◆ Collected data

/-- The transitions of the line mode (R297), for every instruction: who sets and clears `ACQUIRED`, `ACTIVE` and
`Terminating`; and a terminating line keeps its mode bit `ACQUIRED`. -/
def Obligations.ModeTransitions : Prop :=
  ∀ (i : Instr) (s t : State), s.lineOk → exec i s = .next t →
    (¬ hasBit s.line 0x80000000#32 → hasBit t.line 0x80000000#32 →
      (∃ blocking tag, i = .acquire blocking tag) ∧ s.terminating = false ∧ ¬ hasBit t.line 0x40000000#32) ∧
    (hasBit s.line 0x80000000#32 → ¬ hasBit t.line 0x80000000#32 →
      (∃ tag, i = .release tag) ∧ s.terminating = false ∧ t.line = 0#32) ∧
    (¬ hasBit s.line 0x40000000#32 → hasBit t.line 0x40000000#32 →
      (∃ tag a, i = .execEvActive tag a ∧ a ≠ 0#32) ∧ hasBit s.line 0x80000000#32) ∧
    (hasBit s.line 0x40000000#32 → ¬ hasBit t.line 0x40000000#32 →
      (∃ tag, i = .release tag) ∨ ∃ tag, i = .execEvActive tag 0#32) ∧
    (t.terminating ≠ s.terminating → t.terminating = true ∧ ∃ tag, i = .terminate tag) ∧
    (s.terminating = true → t.terminating = true ∧
      (hasBit t.line 0x80000000#32 ↔ hasBit s.line 0x80000000#32))

/-- Which instructions write which registers (the "written by" of R23, R28, R35, R36, R41, R44). -/
def Obligations.RegistersHaveTheirWriters : Prop :=
  ∀ (i : Instr) (s t : State), exec i s = .next t →
    (∀ d, ((t.rb d).size ≠ (s.rb d).size ∨ (t.rb d).valid ≠ (s.rb d).valid) →
      i.opc = 0x00#8 ∨ i.opc = 0x0B#8 ∨ i.opc = 0x10#8) ∧
    (∀ d, (t.rb d).lastChar ≠ (s.rb d).lastChar →
      i.opc ∈ [0x00#8, 0x02#8, 0x04#8, 0x0A#8, 0x0B#8, 0x10#8, 0x12#8]) ∧
    (∀ d, (t.rb d).nextChar ≠ (s.rb d).nextChar → i.opc ∈ [0x00#8, 0x01#8, 0x03#8, 0x0B#8, 0x10#8, 0x12#8]) ∧
    (∀ d, (t.rb d).mem ≠ (s.rb d).mem → i.opc = 0x01#8 ∨ i.opc = 0x03#8) ∧
    (t.wmRx ≠ s.wmRx ∨ t.wmTx ≠ s.wmTx → i.opc = 0x10#8) ∧
    (t.terminating ≠ s.terminating → i.opc = 0x17#8) ∧
    (t.bank ≠ s.bank → i.opc = 0x10#8 ∨ i.opc = 0x30#8) ∧
    (t.bank.specialChars ≠ s.bank.specialChars →
      i.opc = 0x10#8 ∨ i.opc = 0x30#8 ∧ (i.sel = 0x00#8 ∨ i.sel = 0x08#8 ∨ i.sel = 0x09#8)) ∧
    (t.bank.flowRuntime ≠ s.bank.flowRuntime ∨ t.bank.rxProto ≠ s.bank.rxProto ∨ t.bank.txProto ≠ s.bank.txProto →
      i.opc = 0x10#8 ∨ i.opc = 0x30#8 ∧ i.sel = 0x00#8) ∧
    t.params = s.params

/-- Quiescent agreement (R271). The turns that R271 speaks of keep it so that, while no transfer is between its copy and its
fold, the queue bits of `State` are those of the counters; GETSTATE, LRESET, a successful ACQUIRE and the fold of a transfer
make them so. RELEASE and hardware reset, which R271 does not name, are excepted: R155 clears the whole word and keeps the
buffers, and R47 has `State = 0` beside closed buffers. What those two leave is stated too (log entry 17). -/
def Obligations.QuiescentAgreement : Prop :=
  (∀ (i : Instr) (s t : State), exec i s = .next t → s.queueBitsAgree → ¬ rawOccupancy i.opc → i.opc ≠ 0x11#8 →
    t.queueBitsAgree) ∧
  (∀ (turn : Turn) (s t : State), takeTurn turn s = .next t → turn ≠ .reset →
    (∀ p c rest i, turn = .accept p → s.pend p = c :: rest → decode c.frame c.payload = .ok i →
      ¬ rawOccupancy i.opc ∧ i.opc ≠ 0x11#8) →
    (s.quiescent → s.queueBitsAgree) → t.quiescent → t.queueBitsAgree) ∧
  (∀ (tag : Tag) (s t : State), exec (.getstate tag) s = .next t ∨ exec (.lreset tag) s = .next t →
    t.queueBitsAgree) ∧
  (∀ (blocking : Bool) (tag : Tag) (s t : State), exec (.acquire blocking tag) s = .next t →
    ¬ hasBit s.line 0x80000000#32 → s.terminating = false → t.queueBitsAgree) ∧
  (∀ (p : Port) (job : XferJob) (n : Nat) (moved : List Byte) (s t : State), s.xfer p = .fold job n moved →
    takeTurn (.transfer p) s = .next t → t.queueBitsAgree) ∧
  (∀ (tag : Tag) (s t : State), exec (.release tag) s = .next t →
    t.queueBits = s.queueBits ∧ (s.terminating = true ∨ ¬ hasBit s.line 0x80000000#32 → t.line = s.line) ∧
    (s.terminating = false → hasBit s.line 0x80000000#32 → (t.queueBitsAgree ↔ s.queueBits = 0#32))) ∧
  ∀ (s t : State), takeTurn .reset s = .next t → t.line = 0#32 ∧ t.queueBits = 0x00808000#32

/-! ### Invariants that every step keeps, and what follows -/

/-- Every step keeps the invariants of both ring buffers and of their storage (R25, R27). -/
def Obligations.StepKeepsRingBuffers : Prop :=
  ∀ s t : State, s.params.legal → s.buffersOk → step s = .next t → t.buffersOk ∧ t.params = s.params

/-- Every step keeps the invariants of `State` (R32). -/
def Obligations.StepKeepsStateWord : Prop :=
  ∀ s t : State, s.lineOk → step s = .next t → t.lineOk

/-- Every step keeps `WatchMask` the OR of the interests of the blocked waits (R34, R174 (b)). -/
def Obligations.StepKeepsWatchMask : Prop :=
  ∀ s t : State, s.slotsOk → s.watchMaskOk → step s = .next t → t.slotsOk ∧ t.watchMaskOk

/-- No wake-up is lost (R174 (a)): every step keeps it so that a wait that is asleep is one whose condition does not
hold. -/
def Obligations.StepKeepsNoLostWakeup : Prop :=
  ∀ s t : State, s.slotsOk → s.waitsOk → s.watchMaskOk → s.noLostWakeup → step s = .next t →
    t.waitsOk ∧ t.noLostWakeup

/-- Every step keeps a good state good: the ring buffers, the state word, the watch mask, the parked waits, the bank within
its legal values (R37, R43, R44), the watermark registers (R28), no wait parked on a terminating line (R170). -/
def Obligations.StepKeepsGoodState : Prop :=
  ∀ s t : State, s.Inv → step s = .next t → t.Inv

/-- A good state never stops: "every frame has a defined response" (R343), and no access is ever out of range (R61). -/
def Obligations.GoodStateNeverStops : Prop :=
  ∀ s : State, s.Inv → ∃ t, step s = .next t

/-- Storage bytes outside the buffered windows are unreadable (R22, R27 (e), R322): from two states that differ in nothing
else, a step gives two states that differ in nothing else, and so sends the same frames. -/
def Obligations.StaleBytesAreInvisible : Prop :=
  ∀ s t s' : State, s.params.legal → s.buffersOk → t.buffersOk → s.sameButStale t → step s = .next s' →
    ∃ t', step t = .next t' ∧ s'.sameButStale t'
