-- ==== Sys2Proof/Laws/Decode.lean ====
section
/-! SUPPORT. The fields of a command frame: what the encoder's frames carry, and that a frame with a zero reserved field is
made of its fields (30_encoding.md R90). -/

namespace Sys2Proof

@[simp] theorem opcOf_mkFrame (o l : Byte) (t : Tag) (a b : Word) : opcOf (mkFrame o l t a b) = o := by
  apply BitVec.eq_of_getLsbD_eq
  intro i hi
  simp only [opcOf, mkFrame, BitVec.getLsbD_extractLsb', BitVec.getLsbD_append]
  grind

@[simp] theorem selOf_mkFrame (o l : Byte) (t : Tag) (a b : Word) : selOf (mkFrame o l t a b) = l := by
  apply BitVec.eq_of_getLsbD_eq
  intro i hi
  simp only [selOf, mkFrame, BitVec.getLsbD_extractLsb', BitVec.getLsbD_append]
  grind

@[simp] theorem tagOf_mkFrame (o l : Byte) (t : Tag) (a b : Word) : tagOf (mkFrame o l t a b) = t := by
  apply BitVec.eq_of_getLsbD_eq
  intro i hi
  simp only [tagOf, mkFrame, BitVec.getLsbD_extractLsb', BitVec.getLsbD_append]
  grind

@[simp] theorem rsvOf_mkFrame (o l : Byte) (t : Tag) (a b : Word) : rsvOf (mkFrame o l t a b) = 0#8 := by
  apply BitVec.eq_of_getLsbD_eq
  intro i hi
  simp only [rsvOf, mkFrame, BitVec.getLsbD_extractLsb', BitVec.getLsbD_append]
  grind

@[simp] theorem operandA_mkFrame (o l : Byte) (t : Tag) (a b : Word) : operandA (mkFrame o l t a b) = a := by
  apply BitVec.eq_of_getLsbD_eq
  intro i hi
  simp only [operandA, mkFrame, BitVec.getLsbD_extractLsb', BitVec.getLsbD_append]
  grind

@[simp] theorem operandB_mkFrame (o l : Byte) (t : Tag) (a b : Word) : operandB (mkFrame o l t a b) = b := by
  apply BitVec.eq_of_getLsbD_eq
  intro i hi
  simp only [operandB, mkFrame, BitVec.getLsbD_extractLsb', BitVec.getLsbD_append]
  grind

/-- A frame whose reserved field is zero is made of its other five fields. -/
theorem mkFrame_fields {f : Frame} (h : rsvOf f = 0#8) :
    mkFrame (opcOf f) (selOf f) (tagOf f) (operandA f) (operandB f) = f := by
  have hz : ∀ i, i < 8 → f.getLsbD (24 + i) = false := by
    intro i hi
    have := congrArg (fun v => BitVec.getLsbD v i) h
    simpa [rsvOf, hi] using this
  apply BitVec.eq_of_getLsbD_eq
  intro i hi
  simp only [opcOf, selOf, tagOf, operandA, operandB, mkFrame, BitVec.getLsbD_extractLsb', BitVec.getLsbD_append]
  have := hz (i - 24)
  grind

/-- The frame an instruction is encoded in carries the instruction's fields. -/
theorem encode_fields (i : Instr) :
    opcOf (encode i).frame = i.opc ∧ selOf (encode i).frame = i.sel ∧ tagOf (encode i).frame = i.tag ∧
      rsvOf (encode i).frame = 0#8 ∧ operandA (encode i).frame = i.a ∧ operandB (encode i).frame = i.b := by
  simp [encode]

end Sys2Proof
end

◆ EXERCISE INSTRUCTIONS
With the line that has "t' ∧ s'.sameButStale t'" as the first and the line that has "namespace Sys2Proof" as the last, repeat exactly that run of lines above and no more.

◆ SOLVED PROBLEM
    ∃ t', step t = .next t' ∧ s'.sameButStale t'
-- ==== Sys2Proof/Laws/Decode.lean ====
section
/-! SUPPORT. The fields of a command frame: what the encoder's frames carry, and that a frame with a zero reserved field is
made of its fields (30_encoding.md R90). -/

namespace Sys2Proof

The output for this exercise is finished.